---------- The input

-- ==== Sys2Proof/Laws/State.lean ====
section
/-! SUPPORT. One lemma per field per update of the state, and the table lookups after a write. -/

namespace Sys2Proof.Machine

/-! ### Tables -/

@[simp] theorem Tab.get?_nil {α : Type} (k : Nat) : Tab.get? ([] : Tab α) k = none := rfl
@[simp] theorem Tab.get?_set_self {α : Type} (t : Tab α) (k : Nat) (v : α) : (t.set k v).get? k = some v := by
  induction t with
  | nil => simp [Tab.set, Tab.get?]
  | cons e t ih =>
    obtain ⟨j, w⟩ := e
    unfold Tab.set
    split
    · simp [Tab.get?]
    · split
      · simp [Tab.get?]
      · rename_i h _; simp [Tab.get?, h, ih]
theorem Tab.get?_set_ne {α : Type} (t : Tab α) {k j : Nat} (v : α) (h : j ≠ k) : (t.set k v).get? j = t.get? j := by
  induction t with
  | nil => simp [Tab.set, Tab.get?, h]
  | cons e t ih =>
    obtain ⟨i, w⟩ := e
    unfold Tab.set
    split
    · rename_i hk; subst hk; simp [Tab.get?, h]
    · split
      · simp [Tab.get?, h]
      · simp only [Tab.get?, ih]
@[simp] theorem Tab.getD_set_self {α : Type} (t : Tab α) (k : Nat) (v d : α) : (t.set k v).getD k d = v := by simp [Tab.getD]
theorem Tab.getD_set_ne {α : Type} (t : Tab α) {k j : Nat} (v d : α) (h : j ≠ k) : (t.set k v).getD j d = t.getD j d := by
  simp [Tab.getD, Tab.get?_set_ne t v h]

/-! ### States -/

@[simp] theorem State.keep_mem (s : State) (c : Chip) : (s.keep c).mem = s.mem := rfl
@[simp] theorem State.keep_chip (s : State) (c : Chip) : (s.keep c).chip = c := rfl
@[simp] theorem State.keep_keep (s : State) (c d : Chip) : (s.keep c).keep d = s.keep d := rfl
@[simp] theorem State.commit_mem (s : State) (r : Res) : (s.commit r).mem = writeAll s.mem r.writes := rfl
@[simp] theorem State.commit_chip (s : State) (r : Res) : (s.commit r).chip = r.chip := rfl
@[simp] theorem writeAll_nil (m : Memory) : writeAll m [] = m := rfl
theorem State.commit_nil (s : State) (ch : Chip) : s.commit { chip := ch, writes := [] } = s.keep ch := rfl

/-! ### Parts -/

@[simp] theorem Chip.strand?_setStrand (ch : Chip) (c sl : Nat) (st : Strand) : (ch.setStrand c sl st).strand? c sl = some st := by
  simp [Chip.strand?, Chip.setStrand]
theorem Chip.strand?_setStrand_ne (ch : Chip) {c sl c' sl' : Nat} (st : Strand) (h : skey c' sl' ≠ skey c sl) :
    (ch.setStrand c sl st).strand? c' sl' = ch.strand? c' sl' := by
  simp [Chip.strand?, Chip.setStrand, Tab.get?_set_ne _ _ h]
@[simp] theorem Chip.owner_setOwner (ch : Chip) (o : Nat) (w : Owner) : (ch.setOwner o w).owner o = w := by simp [Chip.owner, Chip.setOwner]
theorem Chip.owner_setOwner_ne (ch : Chip) {o p : Nat} (w : Owner) (h : p ≠ o) : (ch.setOwner o w).owner p = ch.owner p := by
  simp [Chip.owner, Chip.setOwner, Tab.getD_set_ne _ _ _ h]
@[simp] theorem Chip.owner_setStrand (ch : Chip) (c sl o : Nat) (st : Strand) : (ch.setStrand c sl st).owner o = ch.owner o := rfl
@[simp] theorem Chip.core_setStrand (ch : Chip) (c sl k : Nat) (st : Strand) : (ch.setStrand c sl st).core k = ch.core k := rfl
@[simp] theorem Chip.core_setCore (ch : Chip) (c : Nat) (k : Core) : (ch.setCore c k).core c = k := by simp [Chip.core, Chip.setCore]
@[simp] theorem Chip.part_setPart (ch : Chip) (n : Nat) (p : Part) : (ch.setPart n p).part n = p := by simp [Chip.part, Chip.setPart]
@[simp] theorem Chip.chan_setChan (ch : Chip) (n : Nat) (k : Chan) : (ch.setChan n k).chan n = k := by simp [Chip.chan, Chip.setChan]
@[simp] theorem Chip.stk_setStk (ch : Chip) (n : Nat) (k : Stack) : (ch.setStk n k).stk n = k := by simp [Chip.stk, Chip.setStk]
@[simp] theorem Chip.work?_setWork (ch : Chip) (w : Nat) (k : Work) : (ch.setWork w k).work? w = some k := by simp [Chip.work?, Chip.setWork]
@[simp] theorem Strand.seq_setSeq (st : Strand) (q : SeqId) (v : Seq) : (st.setSeq q v).seq q = v := by cases q <;> rfl
theorem Strand.seq_setSeq_ne (st : Strand) {q r : SeqId} (v : Seq) (h : r ≠ q) : (st.setSeq q v).seq r = st.seq r := by
  cases q <;> cases r <;> first | rfl | exact absurd rfl h
@[simp] theorem Strand.seq_later (st : Strand) (q r : SeqId) (n : Nat) (l : List Land) (t : Option PTrap) :
    (st.later q n l t).seq r = st.seq r := by cases r <;> rfl
@[simp] theorem Strand.seq_laterX (st : Strand) (q r : SeqId) (n : Nat) (x : Reg) (v : Word) (t : Option Nat) (p : Bool) :
    (st.laterX q n x v t p).seq r = st.seq r := by cases r <;> rfl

--------------------

Task to carry out —
Reproduce the lines above, beginning at the line with "r.chip := rfl" and stopping after the line with "cases q <;> cases", exactly as they are.

Output of the task —
@[simp] theorem State.commit_chip (s : State) (r : Res) : (s.commit r).chip = r.chip := rfl
@[simp] theorem writeAll_nil (m : Memory) : writeAll m [] = m := rfl
theorem State.commit_nil (s : State) (ch : Chip) : s.commit { chip := ch, writes := [] } = s.keep ch := rfl

/-! ### Parts -/

@[simp] theorem Chip.strand?_setStrand (ch : Chip) (c sl : Nat) (st : Strand) : (ch.setStrand c sl st).strand? c sl = some st := by
  simp [Chip.strand?, Chip.setStrand]
theorem Chip.strand?_setStrand_ne (ch : Chip) {c sl c' sl' : Nat} (st : Strand) (h : skey c' sl' ≠ skey c sl) :
    (ch.setStrand c sl st).strand? c' sl' = ch.strand? c' sl' := by
  simp [Chip.strand?, Chip.setStrand, Tab.get?_set_ne _ _ h]
@[simp] theorem Chip.owner_setOwner (ch : Chip) (o : Nat) (w : Owner) : (ch.setOwner o w).owner o = w := by simp [Chip.owner, Chip.setOwner]
theorem Chip.owner_setOwner_ne (ch : Chip) {o p : Nat} (w : Owner) (h : p ≠ o) : (ch.setOwner o w).owner p = ch.owner p := by
  simp [Chip.owner, Chip.setOwner, Tab.getD_set_ne _ _ _ h]
@[simp] theorem Chip.owner_setStrand (ch : Chip) (c sl o : Nat) (st : Strand) : (ch.setStrand c sl st).owner o = ch.owner o := rfl
@[simp] theorem Chip.core_setStrand (ch : Chip) (c sl k : Nat) (st : Strand) : (ch.setStrand c sl st).core k = ch.core k := rfl
@[simp] theorem Chip.core_setCore (ch : Chip) (c : Nat) (k : Core) : (ch.setCore c k).core c = k := by simp [Chip.core, Chip.setCore]
@[simp] theorem Chip.part_setPart (ch : Chip) (n : Nat) (p : Part) : (ch.setPart n p).part n = p := by simp [Chip.part, Chip.setPart]
@[simp] theorem Chip.chan_setChan (ch : Chip) (n : Nat) (k : Chan) : (ch.setChan n k).chan n = k := by simp [Chip.chan, Chip.setChan]
@[simp] theorem Chip.stk_setStk (ch : Chip) (n : Nat) (k : Stack) : (ch.setStk n k).stk n = k := by simp [Chip.stk, Chip.setStk]
@[simp] theorem Chip.work?_setWork (ch : Chip) (w : Nat) (k : Work) : (ch.setWork w k).work? w = some k := by simp [Chip.work?, Chip.setWork]
@[simp] theorem Strand.seq_setSeq (st : Strand) (q : SeqId) (v : Seq) : (st.setSeq q v).seq q = v := by cases q <;> rfl
theorem Strand.seq_setSeq_ne (st : Strand) {q r : SeqId} (v : Seq) (h : r ≠ q) : (st.setSeq q v).seq r = st.seq r := by
  cases q <;> cases r <;> first | rfl | exact absurd rfl h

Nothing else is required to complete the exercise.